#### [To do]
Find the line holding "(∀ p, (s.ports.get p).state = .down" in the entries below. Give it again exactly, along with every line after it up to and including the line holding "(allInputs.flatMap fun i".
--------------------------------------------------
-- ==== Sys2Proof/Config.lean ====
section
/-! DEFINITION. What the manual leaves to chance or to the implementation (free values, with no body, so that no proof
can see them), and the fixed numbers of the manual that several files share. -/

namespace Sys2Proof.Config

/-- FREE VALUE (notes/assumptions/7.md). R134: each entry to OFFER draws "a random 32-bit value". The n-th nonce that
the machine draws is `freeNonce n`; nothing constrains it. -/
opaque freeNonce : Nat → BitVec 32

/-- Time is counted in twelfths of a microsecond, the largest unit in which both sample periods of R117 (20 5/6 and
10 5/12 microseconds) are whole numbers. -/
def unitsPerMicrosecond : Nat := 12

/-- The keep timer's length, 10 s (R29). -/
def keepTime : Nat := 10 * 1000000 * unitsPerMicrosecond

/-- QUERY_CONSUMER reports the keep time in units of 100 ms (R38). -/
def keepReportUnit : Nat := 100000 * unitsPerMicrosecond

/-- A pause of more than 44 microseconds gives a gap mark (R150). -/
def gapTime : Nat := 44 * unitsPerMicrosecond

/-- One character takes 11 microseconds (R149). -/
def characterTime : Nat := 11 * unitsPerMicrosecond

/-- A receive queue holds at most 512 characters (R151). -/
def receiveRoom : Nat := 512

/-- A transmit queue holds at most 512 bytes (R151, R159). -/
def transmitRoom : Nat := 512

/-- The room that taking a record needs and that a notice must leave free (R158, R160). -/
def reserve : Nat := 96

/-- Every counter is 16 bits wide and stays at 65535. -/
def counterTop : Nat := 65535

end Sys2Proof.Config
end

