/-- SET_RATE: the rate in force changes nothing; a busy input refuses BUSY; otherwise the rate takes the value, every pair
is brought to rest by R20 with its LIMIT event, and then every port that is not DOWN is in HOLD with its values discarded,
its lane flushed and its LINK event told. Every consumer with a bound port is KEEPING, all with keep timers that started
together, and no consumer waits any more; the premises on the table and the waiting lists are ones that every step keeps. The
order of the inputs' and the ports' events is the model's (notes/assumptions/24.md), as are the stamps of the timers
(notes/assumptions/6.md). -/
def Obligations.SetRateRestsAndHolds : Prop :=
  ∀ (tag : Byte) (r : BoxRate) (s : State), s.serves .panel .setRate .panel →
    let b (x : BoxRate) : Byte := match x with
      | .khz48 => 48#8
      | .khz96 => 96#8
    let busy := ∃ i, (s.moves.get i).move ≠ .idle ∨ (s.phantoms.get i).seq ≠ .idle
    (r = s.rate → exec (.setRate .panel tag [b r]) s =
      .next (s.answered .panel (replyBody tag 0x32#8 .ok [b r]))) ∧
    (r ≠ s.rate → busy → exec (.setRate .panel tag [b r]) s =
      .next (s.answered .panel (replyBody tag 0x32#8 .busy [b s.rate]))) ∧
    (r ≠ s.rate → ¬busy → ∃ t, exec (.setRate .panel tag [b r]) s = .next t ∧
      t.rate = r ∧
      (∀ who i q, s.pair? who i = some q → ∃ q', t.pair? who i = some q' ∧ q'.level = q.level ∧ q'.mute = q.mute ∧
        q'.target = q.target ∧ q'.sat = q.sat ∧ q'.phase = 0 ∧
        q'.trim = (if q.trimState = .ramping then q.target else q.trim) ∧
        (q.trimState ≠ .ramping → q'.trimState = q.trimState) ∧
        (q.trimState = .ramping → q'.trimState = q'.stateNow (s.moves.get i).status (s.analog i)) ∧
        (q.dir = .closing ∨ q.dir = .closed → q'.gate = 0 ∧ q'.dir = .closed) ∧
        (q.dir = .opening ∨ q.dir = .opened → q'.gate = r.fade ∧ q'.dir = .opened)) ∧
      (∀ p, (s.ports.get p).state = .down → t.ports.get p = s.ports.get p ∧ t.streams.get p = s.streams.get p ∧
        t.rx.get p.succ = s.rx.get p.succ) ∧
      (∀ p, (s.ports.get p).state ≠ .down → t.ports.get p =
        { s.ports.get p with state := .hold, timer := some (.hold, s.clock), nonce := none, page := none,
                             resolved := none, history := (s.ports.get p).history.set 1 true } ∧
        t.rx.get p.succ = { s.rx.get p.succ with queue := [], overrunPending := false, gapRef := none, framer := .hunt }) ∧
      t.rx.get 0 = { s.rx.get 0 with framer := .hunt } ∧
      t.comm = (allPorts.filter fun p => decide ((s.ports.get p).state ≠ .down)).foldl
        (fun c p => (c.flushed p true).tells [([.panel], .link p .hold (s.ports.get p).state noFlags)])
        ((s.answered .panel (replyBody tag 0x32#8 .ok [b r])).comm.tells
          (allInputs.flatMap fun i => s.limitsTold t i)) ∧
      (∀ p, (s.ports.get p).state = .bound → t.streams.get p = { layout := none, map := [], frame := none }) ∧
      (∀ p, (s.ports.get p).state ≠ .bound → t.streams.get p = s.streams.get p) ∧
      (∀ i, (t.own.get i).owner = (s.own.get i).owner ∧ (t.own.get i).lock = (s.own.get i).lock ∧
        (t.own.get i).padChoice = (s.own.get i).padChoice) ∧
      (s.tableOk → s.partiesOk →
        (∃ stamp, s.laterStamp stamp ∧ ∀ k, t.entries.get k = (s.entries.get k).map fun c =>
          if c.ports = [] then c else { c with ports := [], presence := .keeping s.clock stamp }) ∧
        (∀ i, (t.own.get i).waiting = (s.own.get i).waiting.filter (· == .panel))) ∧
      t = { s with rate := t.rate, rx := t.rx, comm := t.comm, pairs := t.pairs, ports := t.ports, streams := t.streams,
                   entries := t.entries, own := t.own })

/-- RESET_PORT: while READY the port enters HOLD from any state with its counters at 0, its history HOLD alone and no flag,
and its LINK event behind the reply; while STARTING the lane is flushed and the same is cleared, and the port stays as it
is. The stamp of a keep timer that starts is the model's (notes/assumptions/6.md). -/
def Obligations.ResetPortHoldsAndClears : Prop :=
  ∀ (tag : Byte) (p : Port) (s : State), s.serves .panel .resetPort .panel →
    let cleared (st : PortState) (q : LinkPort) : LinkPort :=
      { q with history := (Tab.const 6 false).set st.bit true, flags := Tab.const 12 false }
    (s.bus.pass = .ready → ∃ t, exec (.resetPort .panel tag [portByte p]) s = .next t ∧
      t.ports = s.ports.set p (cleared .hold
        { s.ports.get p with state := .hold, timer := some (.hold, s.clock), nonce := none, page := none,
                             resolved := none }) ∧
      t.rx = (s.answered .panel []).rx.set p.succ
        { queue := [], overrunPending := false, gapRef := none, framer := .hunt, counters := Counters.zero } ∧
      t.comm = ((s.answered .panel (replyBody tag 0x34#8 .ok [])).comm.flushed p true).tells
        [([.panel], .link p .hold (s.ports.get p).state noFlags)] ∧
      s.portLeft p t ∧
      t = { s with rx := t.rx, comm := t.comm, ports := t.ports, streams := t.streams, entries := t.entries,
                   own := t.own }) ∧
    (s.bus.pass = .starting → exec (.resetPort .panel tag [portByte p]) s = .next
      { s with
        rx := (s.answered .panel []).rx.set p.succ
          { queue := [], overrunPending := false, gapRef := none, framer := .hunt, counters := Counters.zero }
        comm := { s.comm.queueFrame .panel (replyBody tag 0x34#8 .ok []) with
          tx := (s.comm.queueFrame .panel (replyBody tag 0x34#8 .ok [])).tx.set p.succ
            { s.comm.tx.get p.succ with queue := [] } }
        ports := s.ports.set p (cleared (s.ports.get p).state (s.ports.get p)) })

/-- SET_ALIGN: D takes the value, clamped to 255, and the reply carries it. RESTART: its reply is queued, and the restart is
pending until as many bytes have left lane P as now stand in its transmit queue, which is how the model counts the moment
that R172 names (notes/assumptions/12.md). -/
def Obligations.AlignAndRestartAreTaken : Prop :=
  (∀ (tag hi lo : Byte) (s : State), s.takesAtOnce .panel →
    let d := hi.toNat * 256 + lo.toNat
    exec (.setAlign .panel tag [hi, lo]) s = .next
      { s.answered .panel (replyBody tag 0x33#8 (if d ≤ 255 then .ok else .clamped) [byteOf (min d 255)]) with
        align := min d 255 }) ∧
  ∀ (tag : Byte) (s : State), s.takesAtOnce .panel →
    exec (.restart .panel tag []) s = .next
      { s.answered .panel (replyBody tag 0x35#8 .ok []) with
        restart := some ((s.comm.tx.get 0).queue.length + 8) }

/-! ## The preamp bus -/

/-- The channel word a command makes of the shadow, when a read counts as answered with a word, and the bytes the part
sends for each transaction. -/
def Obligations.WordsAndWireBytes : Prop :=
  (∀ (i : Input) (pad : Bool) (p : Nat) (w : Byte), p ≤ 60 →
    (Command.word (.gain i pad p) w).extractLsb' 0 6 = BitVec.ofNat 6 p ∧
      (Command.word (.gain i pad p) w).getLsbD 6 = pad ∧
      (Command.word (.gain i pad p) w).getLsbD 7 = w.getLsbD 7) ∧
  (∀ (i : Input) (on : Bool) (w : Byte),
    (Command.word (.phantom i on) w).extractLsb' 0 7 = w.extractLsb' 0 7 ∧
      (Command.word (.phantom i on) w).getLsbD 7 = on) ∧
  (∀ (r : ReadReply) (v : Byte), readValue r = some v ↔ r = .bytes 0x06#8 (some v)) ∧
  (∀ (r : ReadReply) (w : Byte), readWord r = some w ↔ r = .bytes 0x06#8 (some w) ∧
    (w.extractLsb' 0 6).toNat ≤ (if w.getLsbD 6 then 40 else 60)) ∧
  (∀ (c : Chip) (k : Channel) (cmd : Command) (old new : Byte), cmd.input = inputAt c k →
    (Txn.write cmd old new).wire = [BitVec.ofNat 8 (0x62 + 2 * c.val), BitVec.ofNat 8 k.val, new] ∧
    (Txn.verify cmd old new).wire = [BitVec.ofNat 8 (0x63 + 2 * c.val), BitVec.ofNat 8 k.val]) ∧
  ∀ (c : Chip) (k : Channel),
    (Txn.status (inputAt c k)).wire = [BitVec.ofNat 8 (0x63 + 2 * c.val), BitVec.ofNat 8 (8 + k.val)] ∧
    (Txn.identity c).wire = [BitVec.ofNat 8 (0x63 + 2 * c.val), 16#8] ∧
    (Txn.startIdentity c).wire = [BitVec.ofNat 8 (0x63 + 2 * c.val), 16#8] ∧
    (Txn.adoption c k).wire = [BitVec.ofNat 8 (0x63 + 2 * c.val), BitVec.ofNat 8 k.val] ∧
    (Txn.startAdoption c k).wire = [BitVec.ofNat 8 (0x63 + 2 * c.val), BitVec.ofNat 8 k.val] ∧
    (Txn.startVerify c k).wire = [BitVec.ofNat 8 (0x63 + 2 * c.val), BitVec.ofNat 8 k.val] ∧
    (Txn.startWrite c k).wire = [BitVec.ofNat 8 (0x62 + 2 * c.val), BitVec.ofNat 8 k.val, 0#8]

/-- What begins when a transaction has ended: the head of the queue, a write with its word built from the shadow of this
moment and its move now ON_WIRE; or, with the queue empty, once READY, the poll's read of the chip at the poll position.
While STARTING the start-up pass begins its own transactions: TheStartUpPassReadsItsChips says which. -/
def Obligations.TheHeadOfTheQueueBegins : Prop :=
  ∀ s : State,
    (∀ c rest, s.bus.queue = .write c :: rest →
      s.beginNext = { s with
        bus := { s.bus with
          queue := rest
          flight := some { txn := .write c (s.bus.shadow.get c.input) (c.word (s.bus.shadow.get c.input))
                           discard := false } }
        moves := match c with
          | .gain i _ _ => (match (s.moves.get i).move with
            | .queued a => s.moves.set i { s.moves.get i with move := .onWire a }
            | .idle => s.moves
            | .onWire _ => s.moves
            | .landing _ _ => s.moves)
          | .phantom _ _ => s.moves }) ∧
    (∀ c old new rest, s.bus.queue = .verify c old new :: rest → s.beginNext =
      { s with bus := { s.bus with queue := rest, flight := some { txn := .verify c old new, discard := false } } }) ∧
    (∀ c k rest, s.bus.queue = .adoption c k :: rest → s.beginNext =
      { s with bus := { s.bus with queue := rest, flight := some { txn := .adoption c k, discard := false } } }) ∧
    (s.bus.queue = [] → s.bus.pass = .ready →
      (s.bus.chips.get (chipOf s.bus.pollPos) = .ok → s.beginNext =
        { s with bus := { s.bus with flight := some { txn := .status s.bus.pollPos, discard := false } } }) ∧
      (s.bus.chips.get (chipOf s.bus.pollPos) = .faulted → s.beginNext =
        { s with bus := { s.bus with
            flight := some { txn := .identity (chipOf s.bus.pollPos), discard := false } } }))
--------------------------------------------------
#### [Answer to the problem]
      (∀ p, (s.ports.get p).state = .down → t.ports.get p = s.ports.get p ∧ t.streams.get p = s.streams.get p ∧
        t.rx.get p.succ = s.rx.get p.succ) ∧
      (∀ p, (s.ports.get p).state ≠ .down → t.ports.get p =
        { s.ports.get p with state := .hold, timer := some (.hold, s.clock), nonce := none, page := none,
                             resolved := none, history := (s.ports.get p).history.set 1 true } ∧
        t.rx.get p.succ = { s.rx.get p.succ with queue := [], overrunPending := false, gapRef := none, framer := .hunt }) ∧
      t.rx.get 0 = { s.rx.get 0 with framer := .hunt } ∧
      t.comm = (allPorts.filter fun p => decide ((s.ports.get p).state ≠ .down)).foldl
        (fun c p => (c.flushed p true).tells [([.panel], .link p .hold (s.ports.get p).state noFlags)])
        ((s.answered .panel (replyBody tag 0x32#8 .ok [b r])).comm.tells
          (allInputs.flatMap fun i => s.limitsTold t i)) ∧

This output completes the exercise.